[Pkg-kde-bugs-fwd] [Bug 98788] Possible solution to IDN domain spoofing/phising
Peter Thomassen
98788@bugs.kde.org
24 Mar 2005 17:40:51 -0000
------- You are receiving this mail because: -------
You are on the CC list for the bug, or are watching someone who is.
http://bugs.kde.org/show_bug.cgi?id=98788
------- Additional Comments From info peter-thomassen de 2005-03-24 18:40 -------
Referring to comment #43.
Because black-/whitelists introduce additional questions which I thought could be avoided -- we will see.

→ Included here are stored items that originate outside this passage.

-- ==== Sys2Proof/Laws/Operations.lean ====
section
/-! SUPPORT. For each shared operation of Ops.lean, one lemma that says what it may change: its result is the state it began from with the named fields replaced. A later proof takes the lemma apart with `obtain` instead of unfolding the operation. -/

namespace Sys2Proof.Machine

theorem State.setBank_shape (b : BankId) (bk : Bank) (s : State) : ∃ ts, s.setBank b bk = { s with tariffs := ts } := by
  cases b <;> exact ⟨_, rfl⟩

theorem State.setItem_shape (p : PositionId) (k : Slot) (i : Option Item) (s : State) :
    ∃ ps, s.setItem p k i = { s with positions := ps } := by
  unfold State.setItem
  split <;> exact ⟨_, rfl⟩

/-- R116, R117. -/
theorem State.release_shape (b : BankId) (s : State) : ∃ ts, s.release b = { s with tariffs := ts } := State.setBank_shape _ _ _

/-- R27, R32. -/
theorem State.releaseQuote_shape (i : Item) (s : State) : ∃ ts, s.releaseQuote i = { s with tariffs := ts } := by
  unfold State.releaseQuote
  split
  · exact State.release_shape _ _
  · exact ⟨_, rfl⟩

/-- R34, R36, R29. -/
theorem State.requote_shape (p : PositionId) (k : Slot) (st : ItemState) (s : State) :
    ∃ ts ps, s.requote p k st = { s with tariffs := ts, positions := ps } := by
  unfold State.requote
  split
  · next i _ =>
    obtain ⟨ts, h⟩ := State.releaseQuote_shape i s
    obtain ⟨ps, h'⟩ := State.setItem_shape p k (some { i with state := st, quote := none }) (s.releaseQuote i)
    exact ⟨ts, ps, by rw [h', h]⟩
  · exact ⟨_, _, rfl⟩

/-- R32. -/
theorem State.releaseAll_shape (t : Transaction) (s : State) : ∃ ts, s.releaseAll t = { s with tariffs := ts } := by
  unfold State.releaseAll
  induction t.toList generalizing s with
  | nil => exact ⟨_, rfl⟩
  | cons o os ih =>
    rw [List.foldl_cons]
    cases o with
    | none => exact ih s
    | some i =>
      obtain ⟨ts, h⟩ := State.releaseQuote_shape i s
      obtain ⟨ts', h'⟩ := ih (s.releaseQuote i)
      exact ⟨ts', by rw [h', h]⟩

/-- R16, R19. -/
theorem State.handCompletion_shape (p : PositionId) (r : Completion) (s : State) :
    ∃ ps se, s.handCompletion p r = { s with positions := ps, sent := se } := by
  unfold State.handCompletion
  split
  · dsimp only
    split <;> exact ⟨_, _, rfl⟩
  · exact ⟨_, _, rfl⟩

/-- R35. -/
theorem State.applyWeighEnd_shape (p : PositionId) (k : Slot) (status : Reason) (reading : Nat) (s : State) :
    ∃ ps, s.applyWeighEnd p k status reading = { s with positions := ps } := by
  unfold State.applyWeighEnd
  split
  · split
    · exact State.setItem_shape _ _ _ _
    · exact ⟨_, rfl⟩
  · exact ⟨_, rfl⟩

/-- R35, R56, R57. -/
theorem State.finishWeigh_shape (p : PositionId) (k : Slot) (status : Reason) (reading : Nat) (s : State) :
    ∃ ps se, s.finishWeigh p k status reading = { s with positions := ps, sent := se } := by
  unfold State.finishWeigh
  dsimp only
  obtain ⟨ps, h⟩ := State.applyWeighEnd_shape p k status reading s
  rw [h]
  exact State.handCompletion_shape _ _ _

/-- R57. -/
theorem State.endWeigh_shape (c : ChannelId) (status : Reason) (reading : Nat) (s : State) :
    ∃ cs ps se, s.endWeigh c status reading = { s with channels := cs, positions := ps, sent := se } := by
  unfold State.endWeigh
  split
  · next p k _ =>
    obtain ⟨ps, se, h⟩ := State.finishWeigh_shape p k status reading (s.setChannel c (s.channel c).freed)
    exact ⟨_, ps, se, by rw [h]; rfl⟩
  · exact ⟨_, _, _, rfl⟩

/-- R37. -/
theorem State.returnItem_shape (p : PositionId) (k : Slot) (s : State) : ∃ ps, s.returnItem p k = { s with positions := ps } := by
  unfold State.returnItem
  split
  · split
    · exact State.setItem_shape _ _ _ _
    · exact ⟨_, rfl⟩
  · exact ⟨_, rfl⟩

/-- R100. -/
theorem State.handRateDone_shape (op : Operation) (last : Slot) (status : Reason) (s : State) :
    ∃ ps se, s.handRateDone op last status = { s with positions := ps, sent := se } := by
  unfold State.handRateDone
  exact State.handCompletion_shape _ _ _

/-- R87, R102. -/
theorem State.endRating_shape (op : Operation) (status : Reason) (s : State) :
    ∃ ev ps se, s.endRating op status = { s with evaluator := ev, positions := ps, sent := se } := by
  unfold State.endRating
  obtain ⟨ps, h⟩ := State.returnItem_shape op.position op.slot s
  obtain ⟨ps', se, h'⟩ := State.handRateDone_shape op op.slot status ((s.returnItem op.position op.slot).setEvaluatorState .idle)
  exact ⟨_, ps', se, by rw [h', h]; rfl⟩

/-- R41. -/
theorem State.reportLabel_shape (p : PositionId) (num : Nat) (st : LabelState) (s : State) :
    ∃ ps, s.reportLabel p num st = { s with positions := ps } := by
  unfold State.reportLabel
  split <;> exact ⟨_, rfl⟩

/-- R156. -/
theorem State.sendHead_shape (l : PrinterId) (s : State) :
    ∃ pr nv se ps, s.sendHead l = { s with printers := pr, nvs := nv, sent := se, positions := ps } := by
  unfold State.sendHead
  split
  · dsimp only
    obtain ⟨ps, h⟩ := State.reportLabel_shape _ _ _ _
    rw [h]
    exact ⟨_, _, _, ps, rfl⟩
  · exact ⟨_, _, _, _, rfl⟩

/-- R158, R159, R160, R164. -/
theorem State.returnHead_shape (l : PrinterId) (st : PrinterState) (s : State) :
    ∃ pr ps, s.returnHead l st = { s with printers := pr, positions := ps } := by
  unfold State.returnHead
  split
  · obtain ⟨ps, h⟩ := State.reportLabel_shape _ _ _ _
    rw [h]
    exact ⟨_, ps, rfl⟩
  · exact ⟨_, _, rfl⟩

/-- R157. -/
theorem State.finishHead_shape (l : PrinterId) (s : State) :
    ∃ pr nv se ps lc, s.finishHead l = { s with printers := pr, nvs := nv, sent := se, positions := ps, labelCounts := lc } := by
  unfold State.finishHead
  split
  · obtain ⟨pr, nv, se, ps, h⟩ := State.sendHead_shape l _
    rw [h]
    obtain ⟨ps1, se1, h1⟩ := State.handCompletion_shape _ _ _
    rw [h1]
    obtain ⟨ps2, h2⟩ := State.reportLabel_shape _ _ _ _
    rw [h2]
    exact ⟨pr, nv, se, ps, _, rfl⟩
  · exact ⟨_, _, _, _, _, rfl⟩

/-- R162. -/
theorem State.withdrawJob_shape (num : Nat) (s : State) :
    ∃ pr nv se ps lc,
      (s.withdrawJob num).1 = { s with printers := pr, nvs := nv, sent := se, positions := ps, labelCounts := lc } := by
  unfold State.withdrawJob
  split
  · split
    · split
      · obtain ⟨pr, nv, se, ps, h⟩ := State.sendHead_shape _ _
        rw [h]
        exact ⟨pr, nv, se, ps, _, rfl⟩
      · exact ⟨_, _, _, _, _, rfl⟩
    · exact ⟨_, _, _, _, _, rfl⟩
  · exact ⟨_, _, _, _, _, rfl⟩

/-- R155. -/
theorem State.queueJob_shape (l : PrinterId) (j : Job) (s : State) :
    ∃ pr nv se ps lc, s.queueJob l j = { s with printers := pr, nvs := nv, sent := se, positions := ps, labelCounts := lc } := by
  unfold State.queueJob
  obtain ⟨pr, nv, se, ps, h⟩ := State.sendHead_shape l _
  rw [h]
  exact ⟨pr, nv, se, ps, _, rfl⟩

/-- R165. -/
theorem State.sendHeads_shape (s : State) :
    ∃ pr nv se ps, s.sendHeads = { s with printers := pr, nvs := nv, sent := se, positions := ps } := by
  unfold State.sendHeads
  obtain ⟨_, _, _, _, h0⟩ := State.sendHead_shape 0 s
  rw [h0]
  obtain ⟨_, _, _, _, h1⟩ := State.sendHead_shape 1 _
  rw [h1]
  obtain ⟨_, _, _, _, h2⟩ := State.sendHead_shape 2 _
  rw [h2]
  obtain ⟨pr, nv, se, ps, h3⟩ := State.sendHead_shape 3 _
  rw [h3]
  exact ⟨pr, nv, se, ps, rfl⟩

/-- R119. -/
theorem State.expireGrace_shape (b : BankId) (s : State) :
    ∃ ts ps ev, s.expireGrace b = { s with tariffs := ts, positions := ps, evaluator := ev } := by
  unfold State.expireGrace
  dsimp only
  obtain ⟨ts, h⟩ := State.setBank_shape b _ _
  rw [h]
  exact ⟨ts, _, _, rfl⟩

/-- R114. -/
theorem State.activate_shape (b : BankId) (s : State) :
    ∃ ts ps ev nv, s.activate b = { s with tariffs := ts, positions := ps, evaluator := ev, nvs := nv } := by
  unfold State.activate
  dsimp only
  obtain ⟨ts, h⟩ := State.setBank_shape b { s.bank b with state := .active } s
  rw [h]
  obtain ⟨ts', h'⟩ := State.setBank_shape b.other ((s.bank b.other).superseded ((s.bank b).grace.getD 0) (s.bank b).effective) { s with tariffs := ts }
  rw [h']
  split
  · obtain ⟨ts2, ps, ev, h2⟩ := State.expireGrace_shape b.other (State.saveTariffs { s with tariffs := ts' })
    exact ⟨ts2, ps, ev, _, by rw [h2]; rfl⟩
  · exact ⟨_, _, _, _, rfl⟩

/-- R118. -/
theorem State.tickGrace_shape (b : BankId) (s : State) :
    ∃ ts ps ev, s.tickGrace b = { s with tariffs := ts, positions := ps, evaluator := ev } := by
  unfold State.tickGrace
  split
  · split
    · exact State.expireGrace_shape _ _
    · obtain ⟨ts, h⟩ := State.setBank_shape b _ s
      exact ⟨ts, _, _, by rw [h]⟩
  · exact ⟨_, _, _, rfl⟩

/-- R14. -/
theorem State.forcedDetach_shape (p : PositionId) (s : State) :
    ∃ cs ev ts ps, s.forcedDetach p = { s with channels := cs, evaluator := ev, tariffs := ts, positions := ps } := by
  unfold State.forcedDetach
  split
  · dsimp only
    split
    · obtain ⟨ts, h⟩ := State.releaseAll_shape _ _
      rw [h]
      exact ⟨_, _, ts, _, rfl⟩
    · exact ⟨_, _, _, _, rfl⟩
  · exact ⟨_, _, _, _, rfl⟩

/-- R14: a forced detach finds nothing to clear in LINKED and OFFLINE. -/
theorem State.forcedDetach_unattached (p : PositionId) (s : State) (h : (s.ctx p).state.clerked = false) : s.forcedDetach p = s := by
  simp [State.forcedDetach, h]

/-- R16: a record for a position that is OFFLINE or LINKED is discarded. -/
theorem State.handCompletion_discards (p : PositionId) (r : Completion) (s : State) (h : (s.ctx p).state.clerked = false) :
    s.handCompletion p r = s := by
  simp [State.handCompletion, h]

/-- R57: a channel without a weigh is left as it is. -/
theorem State.endWeigh_idle (c : ChannelId) (status : Reason) (reading : Nat) (s : State) (h : (s.channel c).weigh = .idle) :
    s.endWeigh c status reading = s := by
  simp [State.endWeigh, h]

/-- R156: a printer that is not READY sends nothing. -/
theorem State.sendHead_notReady (l : PrinterId) (s : State) (h : (s.printer l).state ≠ .ready) : s.sendHead l = s := by
  unfold State.sendHead
  split
  · next h' _ => exact absurd h' h
  · rfl

/-- R156: a printer without a job sends nothing. -/
theorem State.sendHead_empty (l : PrinterId) (s : State) (h : (s.printer l).queue = []) : s.sendHead l = s := by
  unfold State.sendHead
  split
  · next h' => rw [h] at h'; cases h'
  · rfl

/-! ### Bytes on a port -/

theorem State.receivePosition_shape (p : PositionId) (bytes : List Byte) (s : State) :
    ∃ ports, s.receivePosition p bytes = { s with ports := ports } := by
  unfold State.receivePosition
  split
  · exact ⟨_, rfl⟩
  · exact ⟨s.ports, rfl⟩

theorem State.receiveOffice_shape (input : LineInput) (s : State) :
    ∃ port, s.receiveOffice input = { s with officePort := port } := ⟨_, rfl⟩

@[simp] theorem Port.cutShort_held (port : Port) : port.cutShort.held = port.held := rfl
@[simp] theorem Port.cutShort_rx (port : Port) : port.cutShort.rx = [] := rfl

/-- R6, R168: a port within its room stays within it, whatever arrives. -/
theorem Port.receive_room (sync : Byte) (room : Nat) (bytes : List Byte) (port : Port) (h : port.held.length ≤ room) :
    (port.receive sync room bytes).held.length ≤ room := by
  simp only [Port.receive, List.length_append, List.length_take]
  omega

end Sys2Proof.Machine
end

You spoke about a Japanese native speaker ... If she adds .jp to her whitelist, any protection is gone. And she _will_ add .jpg. Is this good?
But this brought me to another idea: AFAIK all the Unicode characters belong to an subcharset or an "area", i.e. 0x... til 0x... is Cyrillic, 0x... til 0x... is Chinese, another range is Latin. What about whitelists for those ranges? A German user could specify that all Latin characters are ok, a Japanese one could allow her ones ... These ranges are "good", the others are "bad".
Protection (warning window, blocking) could take place for domains which consist of at least one bad range (i.e. mixed Cyrillic and US ASCII, see paypal, or pure Latin if I'm a Japanese speaker). An exception to this is _pure_ US ASCII, which always should be allowed.